[zbentley]

> Shared memory works as a transport if you either assume that all parties are trusted (in which case why do IPC in the first place? Just put them in a monolith)

There are all sorts of domains where mutually-trusted parties need IPC. Off the top of my head and in no particular order:

- Applications that pass validated data to/from captive subprocesses. Not everything is available as a natively-linked library. Not every language's natively-linked libraries are as convenient to reliably install as external binaries.

- Parallelism/server systems farming work out to forked (but not exec'd) subprocesses. Not everything needs setuid. Somtimes you just want to parallelize number crunching without the headache of threads (or are on a platform like Python which limits threads' usefulness).

- Replatforming/language transitions in data-intensive applications. Running the new runtime/platform in the same address space as the legacy platform can bring some hairy complexity, which is sidestepped (especially given the temporary-ness of the transitional state) with careful use of shared memory.

And aren't systems like Postgres counterpoints to your claim? My memory isn't the greatest, but IIRC postgres's server-side connections are subprocesses which interact with the postmaster via shared memory, no?

[fefe23]

If you use shared memory with a captive process, that process can probably hack you if it gets taken over by an attacker.

I agree with your parallelism counter-argument in principle. However even there it would probably make sense to not trust each other, to limit the blast radius of successful attacks.

In your next point the "careful" illustrates exactly my point. Using shared memory for IPC is like using C or C++ and saying "well I'll be careful then". It can work but it will be very dangerous and most likely there will be security issues. You are much better off not doing it.

Postgres is a beautiful argument in that respect. Yes you can write a database in C or C++ and have it use shared memory. It's just not recommended because you need professionals of the caliber of the Postgres people to pull it off. I understand many organizations think they have those. I don't think they actually do though.

[zbentley]

> Using shared memory for IPC is like using C or C++ and saying "well I'll be careful then"

Sort of. In the replatforming/codebase conversion case, the amount of care and labor needed to effectively use shared memory for communication is, in my experience, much less than the care and labor needed to make things work in the same address space (and the labor and cost-in-currency of making things work with sufficient performance using traditional IPC is also often preventative). In that regard, I don't think it's equivalent to arguing in favor of C: capable alternatives to C exist that require less care and labor to use; capable alternatives to shared memory IPC in some cases do not.

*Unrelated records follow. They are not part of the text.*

-- ==== Sys2Proof/Laws/PerInstr.lean ====
section
/-! SUPPORT. A statement made for every instruction, one lemma per constructor: the fields of its encoded word. -/

namespace Sys2Proof.Laws

/-- The word of a command has bits [31:5] clear, `OP` not reserved, and ESEL set for MODEXP alone (R111, R113, R114); the
word of a control action has an action bit set (R115). -/
def Fields.Statement (i : Instr) : Prop :=
  match i.format with
  | .cmd32 =>
    cmdReserved (encode i) = 0 ∧ (eselField (encode i) = true → opField (encode i) = 1) ∧
      opField (encode i) ∈ [0, 1, 4, 5, 6, 7]
  | .ctrl32 => (encode i).getLsbD 0 = true ∨ (encode i).getLsbD 1 = true

theorem Fields.nop : Fields.Statement .nop := ⟨by decide, by decide, by decide⟩
theorem Fields.modexpE : Fields.Statement .modexpE := ⟨by decide, by decide, by decide⟩
theorem Fields.modexpD : Fields.Statement .modexpD := ⟨by decide, by decide, by decide⟩
theorem Fields.ecbEnc : Fields.Statement .ecbEnc := ⟨by decide, by decide, by decide⟩
theorem Fields.ecbDec : Fields.Statement .ecbDec := ⟨by decide, by decide, by decide⟩
theorem Fields.cbcEnc : Fields.Statement .cbcEnc := ⟨by decide, by decide, by decide⟩
theorem Fields.cbcDec : Fields.Statement .cbcDec := ⟨by decide, by decide, by decide⟩

theorem Fields.ctrlAbort (reserved : Nat) : Fields.Statement (.ctrlAbort reserved) := by
  left
  change (BitVec.ofNat 30 reserved ++ (1 : BitVec 2)).getLsbD 0 = true
  rw [BitVec.getLsbD_append]; rfl

theorem Fields.ctrlSrst (abort : Bool) (reserved : Nat) : Fields.Statement (.ctrlSrst abort reserved) := by
  right
  change (BitVec.ofNat 30 reserved ++ (1 : BitVec 1) ++ BitVec.ofBool abort).getLsbD 1 = true
  rw [BitVec.getLsbD_append, BitVec.getLsbD_append]; rfl

end Sys2Proof.Laws
end

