/-- The block step of a running stream command with a block left. -/
theorem exec_stream_block {c : StreamOp} {s : State} (h : s.runs c.op false .blocks) (hlt : s.seq.blk < s.nblkTotal) :
    exec c.instr s = blockStep c s := by
  obtain ⟨ht, ho, he, hp⟩ := h
  simp [exec_stream, command_engine ht, ho, he, streamEngine, hp, blocksPhase, hlt]

/-- The last step of a running stream command (R209). -/
theorem exec_stream_last {c : StreamOp} {s : State} (h : s.runs c.op false .blocks) (heq : s.seq.blk = s.nblkTotal) :
    exec c.instr s = .next s.complete := by
  obtain ⟨ht, ho, he, hp⟩ := h
  simp [exec_stream, command_engine ht, ho, he, streamEngine, hp, blocksPhase, heq]

/-! ### Updates that depend on the command -/

/-- The state after a block's source is read. -/
def afterRead (s : State) (c : StreamOp) : State := { s with draws := s.draws + s.srcTake c }
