/-! ### Moves that leave the block alone -/

/-- The block's state without its interrupt bits: memory, the schedule and the model's own fields are set to fixed values. -/
def blockOf (s : State) : State :=
  { s with
    intEn := 0, intStat := 0, mem := [], schedule := [], turn := .host, resp := .none, posted := [], unseen := []
    written := [], stale := [], raced := [], unobserved := [], oldInt := 0, draws := 0 }

/-- The block is in `t` as in `s`, memory stays canonical, and an idle block has nothing raced and nothing written. -/
structure KeepsBlock (s t : State) : Prop where
  block   : blockOf t = blockOf s
  mem     : s.mem.wf = true → t.mem.wf = true
  raced   : s.busy = false → s.raced = [] → t.raced = []
  written : s.busy = false → s.written = [] → t.written = []

namespace KeepsBlock

variable {s t u : State}

theorem refl (s : State) : KeepsBlock s s := ⟨rfl, id, fun _ => id, fun _ => id⟩

theorem window (h : KeepsBlock s t) : t.window = s.window :=
  (congrArg State.window h.block :)
theorem seq (h : KeepsBlock s t) : t.seq = s.seq :=
  (congrArg State.seq h.block :)
theorem plat (h : KeepsBlock s t) : t.plat = s.plat :=
  (congrArg State.plat h.block :)
theorem busy (h : KeepsBlock s t) : t.busy = s.busy :=
  (congrArg State.busy h.block :)

theorem trans (h : KeepsBlock s t) (h' : KeepsBlock t u) : KeepsBlock s u :=
  ⟨h'.block.trans h.block, fun hm => h'.mem (h.mem hm),
    fun hb hr => h'.raced (h.busy.trans hb) (h.raced hb hr), fun hb hw => h'.written (h.busy.trans hb) (h.written hb hw)⟩

/-- An update of no field but the interrupt bits, the schedule and the host's view. -/
theorem of_view (hblock : blockOf t = blockOf s) (hmem : t.mem = s.mem) (hraced : t.raced = s.raced)
    (hwritten : t.written = s.written) : KeepsBlock s t :=
  ⟨hblock, fun h => hmem ▸ h, fun _ h => hraced ▸ h, fun _ h => hwritten ▸ h⟩

end KeepsBlock

theorem keepsBlock_taking (s : State) (who : Agent) (rest : List Move) : KeepsBlock s (s.taking who rest) :=
  .of_view rfl rfl rfl rfl

theorem keepsBlock_answer (s : State) (a : Response) : KeepsBlock s (s.answer a) := .of_view rfl rfl rfl rfl

theorem keepsBlock_ignoredBusy (s : State) : KeepsBlock s s.ignoredBusy := .of_view rfl rfl rfl rfl

theorem keepsBlock_portRead {s t : State} {addr : Word} {bytes : Nat} (h : portRead s addr bytes = .next t) :
    KeepsBlock s t := by
  obtain ⟨a, ends, lags, e⟩ := portRead_cases s addr bytes
  rw [e] at h
  cases h
  exact .of_view rfl rfl rfl rfl

/-- Cache maintenance marks writes; it adds none. -/
theorem keepsBlock_dropLines (s : State) (a n : Nat) : KeepsBlock s (s.dropLines a n) :=
  ⟨rfl, id, fun _ h => h, fun _ h => by rw [State.dropLines, h]; rfl⟩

I'd be curious how much effort and specific shared-memory-IPC-expertise is required on the part of the Postgres maintainers to keep the shared memory layer capable and secure. I hope it's more like iceoryx2 bills itself in that it's relatively well encapsulated such that folks can use it safely without extensive familiarity with the risk domain, but I might be disappointed.

Regardless, I hope we can agree to disagree on specifics; I appreciate the thoughtful response in any case.

[anarazel]

> I'd be curious how much effort and specific shared-memory-IPC-expertise is required on the part of the Postgres maintainers to keep the shared memory layer capable and secure.

I don't think security plays a huge role for shared memory in postgres - if an attacker gains arbitrary code execution in one postgres backend, the installation is hosed. No need to go through SHM to escalate to other backends, there's easier ways.

WRT capable: There's definitely substantial costs due to using inter-process shared memory. But it's more an architectural cost, rather than something that everyone has to bear while just doing mostly unrelated hacking. Some features get harder, less flexible and require more code.

FWIW, there's some work towards moving towards a threaded connection model. Still some way to go, but I expect it to happen eventually.